Самуил и Юлиус знали обоих — то были их товарищи по Университету.

Тот из Семи, кто ранее приказал ввести их, теперь приступил к допросу.

— Ваше имя Отто Дормаген? — спросил он одного.

— Да.

— А вас зовут Франц Риттер?

— Да.

— Вы оба состоите в рядах Тугендбунда[2]?

— Да.

— Как его члены вы обязаны беспрекословно повиноваться нам. Вы не забыли об этом?

— Мы это помним.

— Вы оба из Гейдельбергского университета, причем из бургеншафта[3]. Следовательно, вам должны быть известны два его члена, занимающие в Университете весьма видное положение, — Самуил Гельб и Юлиус фон Гермелинфельд.

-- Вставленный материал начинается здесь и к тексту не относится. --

-- ==== Sys2Proof/Laws/KeepsVector.lean ====
section
/-! SUPPORT. No vector instruction, movement of data or issue of an instruction breaks Safety.Keeps. -/

namespace Sys2Proof.Machine

open Sys2Proof Safety

set_option linter.unreachableTactic false
set_option linter.unusedTactic false
set_option linter.unusedVariables false

variable {z s : State} {gs : List Area}

theorem veWrite_keeps [May gs .cores] [May gs .mem] (c : Nat) (l : VeLoc) (off : Nat) (bs : List Byte) (hk :
    Keeps gs z s) : Keeps gs z (State.veWrite c l off bs s) := by
  unfold State.veWrite
  repeat' (first | with_reducible assumption | with_reducible apply spmWrite_keeps | ((with_reducible refine updCore_keeps ?_ ?_); on_goal 1 => (intros; first | rfl | (split <;> rfl))) | extract_lets | with_reducible apply ite_keeps | split | (intro _; intros; beta_reduce at *) | (dsimp +zetaDelta only))

theorem vePut_keeps [May gs .regs] [May gs .cores] [May gs .mem] (c : Nat) (v : VeOp) (l : VeLoc) (k : Nat) (e :
    Word) (hk : Keeps gs z s) : Keeps gs z (State.vePut c v l k e s) := by
  unfold State.vePut
  repeat' (first | with_reducible assumption | with_reducible apply when_keeps | ((with_reducible refine updCore_keeps ?_ ?_); on_goal 1 => (intros; first | rfl | (split <;> rfl))) | with_reducible apply bump_keeps | with_reducible apply veWrite_keeps | extract_lets | with_reducible apply ite_keeps | split | (intro _; intros; beta_reduce at *) | (dsimp +zetaDelta only))

theorem veZero_keeps [May gs .cores] [May gs .mem] (c : Nat) (v : VeOp) (l : VeLoc) (k : Nat) (hk : Keeps gs z
    s) : Keeps gs z (State.veZero c v l k s) := by
  unfold State.veZero
  repeat' (first | with_reducible assumption | with_reducible apply veWrite_keeps | extract_lets | with_reducible apply ite_keeps | split | (intro _; intros; beta_reduce at *) | (dsimp +zetaDelta only))

theorem veZdiv_keeps [May gs .regs] (c : Nat) (es : List (Nat × Bool × Word × Nat)) (hk : Keeps gs z s) : Keeps
    gs z (State.veZdiv c es s) := by
  unfold State.veZdiv
  repeat' (first | with_reducible assumption | with_reducible apply count_keeps | extract_lets | with_reducible apply ite_keeps | split | (intro _; intros; beta_reduce at *) | (dsimp +zetaDelta only))

theorem vePutAll_keeps [May gs .regs] [May gs .cores] [May gs .mem] (c : Nat) (p : VePlan) (r : Nat) (es : List
    (Nat × Bool × Word × Nat)) (hk : Keeps gs z s) : Keeps gs z (State.vePutAll c p r es s) := by
  unfold State.vePutAll
  repeat' (first | with_reducible assumption | with_reducible apply forEach_keeps | with_reducible apply vePut_keeps | with_reducible apply veZero_keeps | extract_lets | with_reducible apply ite_keeps | split | (intro _; intros; beta_reduce at *) | (dsimp +zetaDelta only))

theorem veMapGroup_keeps [May gs .regs] [May gs .cores] [May gs .mem] (c : Nat) (p : VePlan) (r : Nat) (g : Nat)
    (hk : Keeps gs z s) : Keeps gs z (State.veMapGroup c p r g s) := by
  unfold State.veMapGroup
  repeat' (first | with_reducible assumption | with_reducible apply veZdiv_keeps | with_reducible apply vePutAll_keeps | extract_lets | with_reducible apply ite_keeps | split | (intro _; intros; beta_reduce at *) | (dsimp +zetaDelta only))

theorem veCount_keeps [May gs .cores] [May gs .mem] (c : Nat) (p : VePlan) (r : Nat) (k : Nat) (hk : Keeps gs z
    s) : Keeps gs z (State.veCount c p r k s) := by
  unfold State.veCount
  repeat' (first | with_reducible assumption | with_reducible apply when_keeps | with_reducible apply setSreg_keeps | with_reducible apply veWrite_keeps | extract_lets | with_reducible apply ite_keeps | split | (intro _; intros; beta_reduce at *) | (dsimp +zetaDelta only))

Самуил и Юлиус переглянулись во тьме.

— Мы знаем их, — отвечали студенты.

— Вы оба славитесь тем, что ловко владеете шпагой и тем, что вам всегда везло во всех этих поединках, которые ваши студенты затевают для возбуждения аппетита чуть не перед каждым завтраком. Не так ли?

— Это верно.

— Отлично! Наш приказ таков: завтра же, ни дня не медля, под любым предлогом вы затеете ссору с Юлиусом фон Гермелинфельдом и Самуилом Гельбом и будете драться с ними.

Самуил склонился к уху Юлиуса и шепнул:

— Смотри-ка, сцена не лишена оригинальности. Но какого черта нас заставляют при ней присутствовать?

— Вы повинуетесь? — спросил человек в маске.

Отто Дормаген и Франц Риттер молчали, по-видимому колеблясь. Затем Отто сделал попытку возразить:

— Однако Самуил и Юлиус тоже довольно хорошо умеют владеть шпагой.

— Льстец! — прошептал Самуил.

— Именно поэтому, — прозвучал голос человека в маске, — мы избрали двух таких бойцов, как вы.

— Там, где надо действовать наверняка, — заметил Франц, — кинжал надежнее шпаги.

— Еще бы! — хмыкнул Самуил.

Человек в маске продолжал:

— Необходимо сделать так, чтобы все выглядело естественно. Дуэли между студентами — явление повседневное, это не вызовет подозрений.

Оба студиозуса, казалось, все еще пребывали в нерешительности.

— Подумайте о том, — вновь зазвучал голос неизвестного в маске, — что первого июня, всего через десять дней, состоится Генеральная ассамблея и мы должны будем испросить у нее для вас либо награды, либо наказания.

— Я повинуюсь, — заявил Франц Риттер.

— Я повинуюсь, — заявил Отто Дормаген.

— Превосходно. Вооружитесь мужеством, и удачи вам. Вы свободны.

Франц и Отто вышли, сопровождаемые тем же человеком, который привел их сюда. Семеро хранили молчание.

Минут через пять тот же провожатый вернулся и доложил:

— Они удалились.

— Приведите их соперников, — приказал тот, кто говорил от имени Семи.

Провожатый направился туда, где прятались Юлиус и Самуил. Те ждали.

— Приблизьтесь, — сказал он.

И друзья выступили на середину этой странной залы, где заседал Совет семи, чтобы в свою очередь предстать перед людьми в черных масках.

IX

Самуил почти взволнован

Тот же самый человек, что ранее допрашивал Франца и Отто, теперь заговорил снова.

— Ваше имя Юлиус фон Гермелинфельд? — обратился он к Юлиусу.

— Да.

— А вы Самуил Гельб?

— Да.

— Вы члены Тугендбунда и, подобно тем, также признаете, что должны повиноваться нам?

— Признаем.

— Вы видели лица и слышали имена двух студентов, которые только что были здесь? Вы поняли, что им велено сделать завтра и какое обещание они дали?

— Они обещали добыть шкуру неубитого медведя, — отвечал Самуил, едва ли способный воздержаться от шуток даже перед лицом Предвечного.

— Вас вызовут на ссору. Дело дойдет до дуэли. Вы двое — самые искусные фехтовальщики во всем Гейдельбергском университете. Убивать их нет смысла. Вы ограничитесь тем, что серьезно их раните. Готовы ли вы повиноваться?

— Я готов, — отозвался Юлиус.

— Отлично. А вы, Самуил Гельб? Вас что-то смущает?

— Гм! Да, есть обстоятельство, которое действительно заставляет меня призадуматься. Ведь вы требуете от нас в точности того же самого, к чему только что принудили тех двоих. Вот я и пытаюсь понять, зачем вы подобным образом натравливаете своих на своих же. До сих пор я полагал, что юная Германия не похожа на старую Англию и что Тугендбунд создавался не для того, чтобы развлекаться петушиными боями.